- [The input]:
━━━━━━

/-- PushbitAppendsOneBit, RdpkReturnsThePackedByte, PackedBytesAreTheZeroPaddedStream: a partial byte, a fresh byte, a full
packer, and the first address outside. -/
theorem witness_packer : (CountersInBounds packed3 ∧ MemoriesCanonical packed3 ∧ PaddingZero packed3) ∧
    packed3.pkBitcnt.toNat < 8 * packed3.params.pbufBytes ∧ packed3.pkBitcnt.toNat % 8 ≠ 0 ∧
    State.reset.pkBitcnt.toNat % 8 = 0 ∧ packed8.pkBitcnt.toNat = 8 * packed8.params.pbufBytes ∧
    (0#32).toNat < (packed3.pkBitcnt.toNat + 7) / 8 ∧ (packed3.pkBitcnt.toNat + 7) / 8 ≤ (1#32).toNat ∧
    ∃ t, exec (.rdpk 0#32) packed3 = .next t ∧ t.resp = some { err := 0, rdata := 0xA0#32 } :=
  ⟨packed3_ok, by decide, by decide, by decide, by decide, by decide, by decide, _, rfl, by decide⟩

/-- UpbyteAppendsOneByte, NextbitReturnsTheNextBit, NextbitsReadTheStreamInOrder: room, a full unpacker, the last bit, and
no bit left. -/
theorem witness_unpacker : (CountersInBounds loaded7 ∧ MemoriesCanonical loaded7) ∧
    State.reset.upLen.toNat < State.reset.params.ubufBytes ∧ loaded7.upLen.toNat = loaded7.params.ubufBytes ∧
    loaded7.upPos.toNat < 8 * loaded7.upLen.toNat ∧ 8 * loaded8.upLen.toNat ≤ loaded8.upPos.toNat ∧
    loaded7.upPos.toNat + 1 ≤ 8 * loaded7.upLen.toNat :=
  ⟨loaded7_ok, by decide, by decide, by decide, by decide, by decide⟩

/-- EveryStepKeepsTheMemoriesCanonical; ResetStateSatisfiesTheInvariant at the least and the greatest capacity. -/
theorem witness_memories : MemoriesCanonical packed3 ∧ (∃ t, step packed3 = .next t) ∧
    Params.ok { pbufBytes := 1, ubufBytes := 1 } = true ∧
    Params.ok { pbufBytes := 2 ^ 28, ubufBytes := 2 ^ 28 } = true :=
  ⟨packed3_ok.2.1, ⟨_, rfl⟩, by decide, by decide⟩

/-- PackerAndUnpackerAreIndependent, one command of each side. -/
theorem witness_independent : (∃ t, exec .pkreset packed3 = .next t) ∧ ∃ t, exec .uprewind loaded8 = .next t :=
  ⟨⟨_, rfl⟩, _, rfl⟩

/-- UnobservableContentsNeverShow: two different states that are the same to the host. -/
theorem witness_same : SameToHost loadedV2 { loadedV2 with nodes := nodesV2, pmem := [(0, 1#8)] } ∧
    loadedV2 ≠ { loadedV2 with nodes := nodesV2, pmem := [(0, 1#8)] } ∧ MemoriesCanonical loadedV2 ∧
    MemoriesCanonical { loadedV2 with nodes := nodesV2, pmem := [(0, 1#8)] } ∧ ∃ t, step loadedV2 = .next t := by
  refine ⟨⟨rfl, rfl, rfl, rfl, rfl, rfl, rfl, fun h => (by cases h), fun _ => rfl, rfl, ?_, rfl, rfl, fun _ _ => rfl, rfl,
    rfl, rfl, rfl, rfl, rfl⟩, ?_, ⟨rfl, rfl, ?_, ?_⟩, ⟨by decide, rfl, by decide, ?_⟩, _, rfl⟩
  · intro a ha
    simp [State.pkByteLen, loadedV2, State.reset, State.resetWith] at ha
  · intro h
    have := congrArg State.nodes h
    simp [loadedV2, State.reset, State.resetWith, nodesV2] at this
  all_goals simp [loadedV2, State.reset, State.resetWith]
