-- ==== Sys2Proof/Machine/State.lean ====
section
/-! DEFINITION. The state of the Blunan X8 as plain data: slots, cores, clusters, dies, jobs, tensors, links, the package,
and the model's own bookkeeping (which agent moves next, what a parked slot waits for). -/
namespace Sys2Proof.Machine

/-! ## Sparse maps: a list of (key, value) in one canonical form -/

/-- A sparse map from Nat: keys strictly rising, no entry equal to the default value. -/
abbrev SMap (α : Type) := List (Nat × α)

namespace SMap

/-- The value at a key; `d` where no entry is listed. -/
def get {α : Type} (d : α) : SMap α → Nat → α
  | [], _ => d
  | (k, v) :: m, i => if i = k then v else get d m i

/-- Drops every entry of a key. -/
def erase {α : Type} : SMap α → Nat → SMap α
  | [], _ => []
  | (k, v) :: m, i => if i = k then erase m i else (k, v) :: erase m i

/-- Puts an entry at its place. -/
def put {α : Type} : SMap α → Nat → α → SMap α
  | [], i, x => [(i, x)]
  | (k, v) :: m, i, x =>
    if i < k then (i, x) :: (k, v) :: m
    else if i = k then (i, x) :: m
    else (k, v) :: put m i x

/-- Writes a key; writing the default removes the entry. -/
def set {α : Type} [DecidableEq α] (d : α) (m : SMap α) (i : Nat) (x : α) : SMap α :=
  if x = d then erase m i else put m i x

/-- Every key of the list is above `lo` and rising, and no value is the default. -/
def wfFrom {α : Type} [DecidableEq α] (d : α) : Option Nat → SMap α → Bool
  | _, [] => true
  | lo, (k, v) :: m =>
    (match lo with | none => true | some b => decide (b < k)) && decide (v ≠ d) && wfFrom d (some k) m

/-- The canonical form. -/
def wf {α : Type} [DecidableEq α] (d : α) (m : SMap α) : Bool := wfFrom d none m

/-- Changes every listed value; one that becomes the default is dropped. -/
def mapV {α : Type} [DecidableEq α] (d : α) (f : Nat → α → α) (m : SMap α) : SMap α :=
  (m.map fun e => (e.1, f e.1 e.2)).filter fun e => decide (e.2 ≠ d)

end SMap

/-- Physical memory: an address that is not listed reads as 0 (notes/assumptions/1.md). -/
abbrev Memory := SMap Byte

/-- The canonical form of a memory: addresses strictly rising, no listed byte 0. -/
def Memory.wf (m : Memory) : Bool := SMap.wf 0 m

/-! ## Slots (threads) -/

/-- The state of a slot (R160). -/
inductive SlotSt where
  | free | running | parked | reserved | held | ended
  deriving DecidableEq, Repr

/-- What a PARKED slot waits for (R162). The first group is looked at again at the slot's turn; a reply of the second
group is a step of another agent. -/
inductive WaitKind where
  -- looked at again at each turn of the slot
  | ready                              -- released: issues at its next turn (R41)
  | syncRead (r : Nat)                 -- register s0-s63 (0-63) or m0-m7 (64-71): head of its readers and F = 1 (R117)
  | syncWrite (r : Nat)                -- the same for SFILL: F = 0
  | port (n : Nat) (words : Nat)       -- port qn holds that many words for this reader (R119)
  | lapStart                           -- a mailbox request of a far slot, performed at the next lap start (R120)
  | board                              -- the range scoreboard (R82)
  | queueFull                          -- the put-and-get queue, the ids or the unreported failures (R282, R283)
  | counter (c : Nat)                  -- CEXP (R151)
  | xfer (id : Nat)                    -- XWAIT (R150)
  | fence                              -- FENCE (R110)
  | quiet                              -- R157 before a baton leaves
  | turns (n : Nat)                    -- PARK n (R256)
  | event (mask : Nat) (hit : Bool)    -- PARK.ev (R256)
  | watch (hit : Option Nat)           -- LDS: a store reached the location, with its wts (R265)
  | hurdle (n : Nat) (done : Option Bool)   -- HURDLE: released (true: broken) (R184, R185)
  | crewJoin (id : Nat)                -- CREWJ (R280)
  | reap                               -- REAP (R364)
  | acc (a : Nat)                      -- an accumulator slot that another thread holds (R321)
  | view                               -- a view write (R79)
  | room (core p n : Nat)              -- QSEND (R285)
  | order                              -- a handle operation behind an earlier one (R67, R143)
  | doneWait                           -- DONE (R257)
  -- replies
  | translate (page : Nat)             -- TLB miss (R40)
  | load                               -- a renewal, or a load at a home (R125, R128)
  | store                              -- a store, atomic or remote add at the home (R126)
  | stage                              -- RADD.ord at the home (R274)
  | hostReply                          -- an access over the host link (R140)
  | svc                                -- the runtime (R373)
  | timeReply                          -- TIME, TIMEERR or a remote link register (R369)
  | graph                              -- the graph engine (R367, R368)
  | stamp                              -- handle stamps (R64)
  | engine                             -- the steps of an engine (R327, R335, R353)
  | publish                            -- the publish of a shadow, or the last lines of a reduce-store (R143, R147)
  | widen                              -- the publish of a re-representation (R67)
  | error                              -- an uncorrectable error, until the manager has handled the frame (R103)
  | baton                              -- RESERVED: the answer to a baton (R177)
  deriving DecidableEq, Repr

/-- One operand an instruction has taken before it parked: the field (0 D or V, 1 A, 2 B, 3 third), its value, and how
to put it back (R118): a register with its stamp, or a port word with its stamp. -/
inductive Taken where
  | plain
  | reg  (r : Nat) (stamp : Nat)
  | word (p : Nat) (stamp : Nat)
  deriving DecidableEq, Repr

/-- An operand taken by the instruction that issues. -/
structure Latch where
  field : Nat
  val   : Word
  how   : Taken
  deriving DecidableEq, Repr

/-- What a parked slot is doing: the kind, the instruction, the handle stamps it holds, and its unfinished data. -/
structure Wait where
  kind   : WaitKind
  instr  : Instr
  stamps : List Nat
  data   : SMap Nat
  n      : Nat
  deriving DecidableEq, Repr

/-- Where in a block a thread stands (R209-R211, R424). -/
inductive Span where
  | entry                                            -- the next word must be a header
  | block (left : Nat) (lg lv : BitVec 16) (lk : Bool)   -- words left in the span, and the block's live fields
  | open_                                            -- an open span
  deriving DecidableEq, Repr

/-- The g, v and k registers of a thread (R221): keys 1-31, 0-15, 1-7. -/
structure Regs where
  g : SMap Word
  v : SMap Row
  k : SMap Word
  deriving DecidableEq, Repr

/-- The special registers a slot holds (R369-R371), and the return mark (R372). -/
structure Special where
  unitid   : Word
  launchid : Word
  xcause   : Word
  xvalue   : Word
  xpc      : Word
  xstat    : Word
  xhandler : Word
  progidx  : Word
  seed     : Word
  lnksel   : Word
  rmark    : Bool
  deriving DecidableEq, Repr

━━━━━━

Print the material above verbatim, first line through the line containing "packed3.pkBitcnt.toNat < 8", both included.

/-- PushbitAppendsOneBit, RdpkReturnsThePackedByte, PackedBytesAreTheZeroPaddedStream: a partial byte, a fresh byte, a full
packer, and the first address outside. -/
theorem witness_packer : (CountersInBounds packed3 ∧ MemoriesCanonical packed3 ∧ PaddingZero packed3) ∧
    packed3.pkBitcnt.toNat < 8 * packed3.params.pbufBytes ∧ packed3.pkBitcnt.toNat % 8 ≠ 0 ∧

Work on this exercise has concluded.